After processing the raw data, text summarization can be performed by executing the src/models/summarize.py which performs text summarization on a .csv file of the prescribed format. The summarize.py also requires the arguments: input file path and output file path.

py src/models/summarize.py data/processed/top5_cleaned.csv results.csv

This command will perform text summarization on the cleaned csv file and outputs a summarized version in the results.csv file.

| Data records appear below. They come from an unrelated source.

-- ==== Sys2Proof/Tests/WitnessJ.lean ====
section
/-! SUPPORT. States and operands that meet the hypotheses of the statements about the events of pairs and seals, of resets and the host, and about Ezden's
commands, one theorem for each clause. -/

namespace Sys2Proof.Tests.WitnessJ

open Sys2Proof.Machine Sys2Proof.Claims Sys2Proof.Tests

set_option maxRecDepth 100000
set_option Elab.async false

def theGang (s : State) : Gang := (s.gang? 1).getD (issAt lab {} 12).gang
def theCtx (s : State) : Context := (s.ctx? 1).getD (Context.fresh 1 0 0)

/-! ## Pairs (17, 18) -/

def pairWith (role : PairRole) (other : Nat) (st : PairState) (sigs : List (Nat × W32 × Bool)) : Pair :=
  { Pair.fresh role other 1 with state := st, sigs := sigs }

/-- Gang 1 leads on core 0, gang 2 trails on core 127; the newest recovery point has the given generation, its area at the page. -/
def twins (st : PairState) (a b : List (Nat × W32 × Bool)) (gen : W32) : State :=
  let g := gangFor { oneGroup 1 with paired := true }
  let r : Rpt := { gen := gen, pc := 0x10000, state := 0x10000, durpend := false, base := 0 }
  { lab with
    gangs := [{ g with pair := some (pairWith .lead 2 st a), rpt := r }, { g with id := 2, core := 127, pair := some (pairWith .trail 1 st b), rpt := r }]
    nextGang := 3 }
def pairAt (s : State) : PairOf :=
  (s.pairOf 1).getD { lead := theGang lab, trail := theGang lab, p := pairWith .lead 2 .run [], q := pairWith .trail 1 .run [] }

def oneSig (v : W32) : List (Nat × W32 × Bool) := [(255, v, true)]
def meeting (a b : W32) : Nat × (W32 × Bool) × (W32 × Bool) := (255, (a, true), (b, true))

theorem test_witness_PairAndSealEvents_match : ∃ (s : State) (o : PairOf) (m : Nat × (W32 × Bool) × (W32 × Bool)), s.pairOf 1 = some o ∧
    o.p.state ≠ .rollback ∧ o.p.state ≠ .terminated ∧ (meetings o.p.sigs o.q.sigs).find? (fun m => decide (m.2.1 = m.2.2)) = some m :=
  ⟨twins .run (oneSig 7) (oneSig 7) 0, pairAt (twins .run (oneSig 7) (oneSig 7) 0), meeting 7 7, some_of _ (by decide +kernel), by decide +kernel,
    by decide +kernel, by decide +kernel⟩

theorem test_witness_PairAndSealEvents_differ : ∀ st, st = .run ∨ st = .replay → ∃ (s : State) (o : PairOf), s.pairOf 1 = some o ∧ o.p.state = st ∧
    ∃ m, m ∈ meetings o.p.sigs o.q.sigs ∧ m.2.1 ≠ m.2.2 := by
  intro st h
  rcases h with rfl | rfl
  · exact ⟨twins .run (oneSig 7) (oneSig 8) 0, pairAt (twins .run (oneSig 7) (oneSig 8) 0), some_of _ (by decide +kernel), by decide +kernel, meeting 7 8,
      by decide +kernel, by decide⟩
  · exact ⟨twins .replay (oneSig 7) (oneSig 8) 0, pairAt (twins .replay (oneSig 7) (oneSig 8) 0), some_of _ (by decide +kernel), by decide +kernel,
      meeting 7 8, by decide +kernel, by decide⟩

def logged : State := (twins .rollback [] [] 0).modPair 1 (fun p => { p with plog := true })

theorem test_witness_PairAndSealEvents_ends : ∀ over_ : Bool, ∃ (s : State) (o : PairOf), s.pairOf 1 = some o ∧
    (if over_ then o.p.state = .terminated else o.p.state = .rollback ∧ o.p.plog = true) := by
  intro over_
  cases over_
  · exact ⟨logged, pairAt logged, some_of _ (by decide +kernel), by decide +kernel⟩
  · exact ⟨twins .terminated [] [] 0, pairAt (twins .terminated [] [] 0), some_of _ (by decide +kernel), by decide +kernel⟩

def stopped : State := twins .rollback [] [] 0
def drainedOf (s : State) : State := (s.fenceAll [1, 2]).getD lab

theorem test_witness_PairAndSealEvents_restart : ∃ (s : State) (o : PairOf) (s1 t : State), s.pairOf 1 = some o ∧ o.p.state = .rollback ∧ o.p.plog = false ∧
    (∀ c, c ∈ s.commands → c.gang ≠ o.lead.id ∧ c.gang ≠ o.trail.id) ∧ o.lead.run ≠ .saved ∧ o.trail.run ≠ .saved ∧
    s.fenceAll [o.lead.id, o.trail.id] = some s1 ∧ o.lead.rpt.gen = 0 ∧ s1.restartPair o.lead o.trail = some t :=
  ⟨stopped, pairAt stopped, (stopped.fenceAll [(pairAt stopped).lead.id, (pairAt stopped).trail.id]).getD lab, _, some_of _ (by decide +kernel),
    by decide +kernel, by decide +kernel, by decide +kernel, by decide +kernel, by decide +kernel, some_of _ (by decide +kernel), by decide +kernel,
    some_of lab (by decide +kernel)⟩

/-- An area of no group: its header and nothing after it. -/
def smallArea : List Byte := leBytes 4 0x53545241 ++ leBytes 4 16 ++ leBytes 4 0 ++ leBytes 4 0
def areaLab : State := { twins .rollback [] [] 0xFFFFFFFF with mem := lab.mem.writeBytes 0 smallArea }
def areaOf : AreaParts := ((drainedOf areaLab).readArea 1 0x10000).getD (areaParts [])
def leadBack : State := ((drainedOf areaLab).restoreCopy 1 false areaOf 0).getD lab

theorem test_witness_PairAndSealEvents_restore : ∃ (s : State) (o : PairOf) (s1 : State) (a : AreaParts) (s2 s3 : State), s.pairOf 1 = some o ∧
    o.p.state = .rollback ∧ o.p.plog = false ∧ (∀ c, c ∈ s.commands → c.gang ≠ o.lead.id ∧ c.gang ≠ o.trail.id) ∧ o.lead.run ≠ .saved ∧
    o.trail.run ≠ .saved ∧ s.fenceAll [o.lead.id, o.trail.id] = some s1 ∧ o.lead.rpt.gen ≠ 0 ∧
    s1.readArea o.lead.ctx o.lead.rpt.state = some a ∧ s1.restoreCopy o.lead.id o.p.damaged a o.lead.rpt.base = some s2 ∧
    s2.restoreCopy o.trail.id o.q.damaged a o.lead.rpt.base = some s3 := by
  have hl : (pairAt areaLab).lead.id = 1 := by decide +kernel
  have ht : (pairAt areaLab).trail.id = 2 := by decide +kernel
  have hd : (pairAt areaLab).p.damaged = false := by decide +kernel
  have he : (pairAt areaLab).q.damaged = false := by decide +kernel
  have hc : (pairAt areaLab).lead.ctx = 1 := by decide +kernel
  have hs : (pairAt areaLab).lead.rpt.state = 0x10000 := by decide +kernel
  have hb : (pairAt areaLab).lead.rpt.base = 0 := by decide +kernel
  refine ⟨areaLab, pairAt areaLab, drainedOf areaLab, areaOf, leadBack, (leadBack.restoreCopy 2 false areaOf 0).getD lab, some_of _ (by decide +kernel),
    by decide +kernel, by decide +kernel, by decide +kernel, by decide +kernel, by decide +kernel, ?_, by decide +kernel, ?_, ?_, ?_⟩
  · rw [hl, ht]; exact some_of lab (by decide +kernel)
  · rw [hc, hs]; exact some_of _ (by decide +kernel)
  · rw [hl, hd, hb]; exact some_of lab (by decide +kernel)
  · rw [ht, he, hb]; exact some_of lab (by decide +kernel)

/-- The newest recovery point names a page that cannot be read. -/
def lostArea : State := (twins .rollback [] [] 1).modGang 1 (fun g => { g with rpt := { g.rpt with state := 0x80000 } })

theorem test_witness_PairAndSealEvents_lost : ∃ (s : State) (o : PairOf) (s1 : State), s.pairOf 1 = some o ∧ o.p.state = .rollback ∧ o.p.plog = false ∧
    (∀ c, c ∈ s.commands → c.gang ≠ o.lead.id ∧ c.gang ≠ o.trail.id) ∧ o.lead.run ≠ .saved ∧ o.trail.run ≠ .saved ∧
    s.fenceAll [o.lead.id, o.trail.id] = some s1 ∧ o.lead.rpt.gen ≠ 0 ∧ (s1.readArea o.lead.ctx o.lead.rpt.state).isNone = true := by
  have hl : (pairAt lostArea).lead.id = 1 := by decide +kernel
  have ht : (pairAt lostArea).trail.id = 2 := by decide +kernel
  refine ⟨lostArea, pairAt lostArea, drainedOf lostArea, some_of _ (by decide +kernel), by decide +kernel, by decide +kernel, by decide +kernel,
    by decide +kernel, by decide +kernel, ?_, by decide +kernel⟩
  rw [hl, ht]; exact some_of lab (by decide +kernel)

/-- The copies halt in the skid of one instruction, the lead by a breakpoint, the trail by an unaligned access. -/
def haltBy (cause : Nat) : Halt :=
  { trap := { cause := cause, sub := 0, kind := 0, lanes := 1, addr := 0, info := 0 }, group := 0, split := 0, pc := 0x10000, npc := 0x1000C, execm := 1
    phase := .skid, skid := [(0, 0)], ended := [], double := none, dpc := 0, dnpc := 0, dexec := 0 }
def trapped : State :=
  ((twins .run [] [] 0).modGang 1 (fun g => { g with halt := some (haltBy 0x12) })).modGang 2 (fun g => { g with halt := some (haltBy 0x04) })

theorem test_witness_PairAndSealEvents_traps : ∃ (s : State) (o : PairOf), s.pairOf 1 = some o ∧ o.p.state = .run ∧
    trapMismatch o.lead o.trail o.q = true :=
  ⟨trapped, pairAt trapped, some_of _ (by decide +kernel), by decide +kernel⟩

/-! ## Seals (18) -/

def sealGroup : CollGroup := { id := 255, chips := [0, 1, 2, 3, 4, 5, 6, 511], me := 0, tag := 1 }
def sealWait : CollWait :=
  { group := 255, gang := 1, slot := 0, split := 0, lanes := 1, pc := 0x10000, kind := .allreduce, op := .add, ty := .f32, n := 0, root := 0, dst := []
    src := [], isSeal := some 3 }
def sealLab : State := { lab with collWaits := [sealWait], collGroups := [sealGroup] }
def others (ok : Bool) : List PeerSeal := List.replicate 6 { ok := true, quota := 0, image := [], marks := [] } ++ [{ ok := ok, quota := 0, image := [], marks := [] }]

theorem test_witness_PairAndSealEvents_seal : ∀ ok : Bool, ∃ (s : State) (ps : List PeerSeal) (w : CollWait) (g : Gang) (cg : CollGroup) (c : Context)
    (up : UPReg), s.collWaits.find? (fun w => w.group == 255) = some w ∧ w.isSeal = some up ∧ s.gang? w.gang = some g ∧ g.pair = none ∧
    s.collGroups.find? (fun g => g.id == 255) = some cg ∧ s.ctx? g.ctx = some c ∧ ps.length = 7 ∧ (∀ x, x ∈ s.seals → x.wait.group ≠ 255) ∧
    ((s.sealOk c = true ∧ ∀ p, p ∈ ps → p.ok = true ∧ p.quota = c.quota) ↔ ok = true) := by
  intro ok
  cases ok
  · exact ⟨sealLab, others false, sealWait, theGang sealLab, sealGroup, theCtx sealLab, 3, by decide +kernel, rfl, some_of _ (by decide +kernel),
      by decide +kernel, by decide +kernel, some_of _ (by decide +kernel), by decide, by decide +kernel, by decide +kernel⟩
  · exact ⟨sealLab, others true, sealWait, theGang sealLab, sealGroup, theCtx sealLab, 3, by decide +kernel, rfl, some_of _ (by decide +kernel),
      by decide +kernel, by decide +kernel, some_of _ (by decide +kernel), by decide, by decide +kernel, by decide +kernel⟩

def slotOne : CkptSlot := { gen := 1, table := [], image := [], marks := [], parity := [], struck := false, records := [], bases := [] }
def copied : Seal := { ctx := 1, wait := sealWait, record := [] }
def copiedLab : State := ({ lab with seals := [copied] } : State).modCtx 1 (fun c => { c with slots := #v[none, some slotOne] })

theorem test_witness_PairAndSealEvents_commit : ∃ (s : State) (x : Seal) (c : Context) (k : CkptSlot),
    s.seals.find? (fun x => x.wait.group == 255) = some x ∧ s.ctx? x.ctx = some c ∧ c.slots[c.nextSlot.val] = some k :=
  ⟨copiedLab, copied, theCtx copiedLab, slotOne, by decide +kernel, some_of _ (by decide +kernel), by decide +kernel⟩

/-! ## Resets, the boot and the host (01, 19) -/

def booting (b : BitVec 4) : State := { State.reset with boot := { State.reset.boot with state := b } }

theorem test_witness_ResetAndHostEvents_boot : ∃ a b c d : State, a.boot.state = 0 ∧ b.boot.state = 2 ∧ c.boot.state = 1 ∧ d.boot.state = 2 :=
  ⟨booting 0, booting 2, booting 1, booting 2, rfl, rfl, rfl, rfl⟩

/-- The last function has a window on the context of the page. -/
def windowLab : State := lab.modFn 16 (fun f => { f with window := some (1, 0) })

theorem test_witness_ResetAndHostEvents_windowFails : ∀ k, k = .read ∨ k = .write → ∃ (s : State) (ofs n ctx : Nat) (va : Word) (err : Nat × Nat),
    s.windowRange 16 ofs n k = some (ctx, va, .error err) := by
  intro k h
  rcases h with rfl | rfl
  · exact ⟨windowLab, 0xFFFF, 2, 1, 0xFFFF, (5, 2), by decide +kernel⟩
  · exact ⟨windowLab, 0x1FFFF, 2, 1, 0x20000, (5, 2), by decide +kernel⟩

def lastByte : List (Nat × Bool) := [(0xFFFF, false)]

theorem test_witness_ResetAndHostEvents_window : ∀ k, k = .read ∨ k = .write → ∃ (s : State) (ofs n ctx : Nat) (va : Word) (bs : List (Nat × Bool)),
    s.windowRange 16 ofs n k = some (ctx, va, .ok bs) ∧ n = 1 ∧
    ∀ l, l ∈ linesOf (bs.map (fun b => b.1)) → s.physBusy l (decide (k = .write)) = false := by
  intro k h
  rcases h with rfl | rfl
  · exact ⟨windowLab, 0x1FFFF, 1, 1, 0x1FFFF, lastByte, by decide +kernel, rfl, by decide +kernel⟩
  · exact ⟨windowLab, 0x1FFFF, 1, 1, 0x1FFFF, lastByte, by decide +kernel, rfl, by decide +kernel⟩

Note: Downloading the transformer models may take a while depending on your internet connection.

divider

Text Summarization via Streamlit

The deployment file is found in src/deployment/deploy.py. To run this file using streamlit, simply run the command:

streamlit run src/deployment/deploy.py

This will redirect you to a new tab containing the locally hosted summarizer via streamlit as shown below:

streamlit_deploy

Simply fill-out the fields with the abstract, full text, and conclusion of the texts in the cleaned .csv file, and click Summarize. This will run the text summarization found in deploy.py and return the summarized version of the text below as shown in the screenshot below:

streamlit_summarize

streamlit_results

To deploy the app, simply follow the instructions found in the streamlit deployment documentation

divider

🔖 References

All references used in this project have been hyperlinked within this documentation already. Please refer to them when necessary.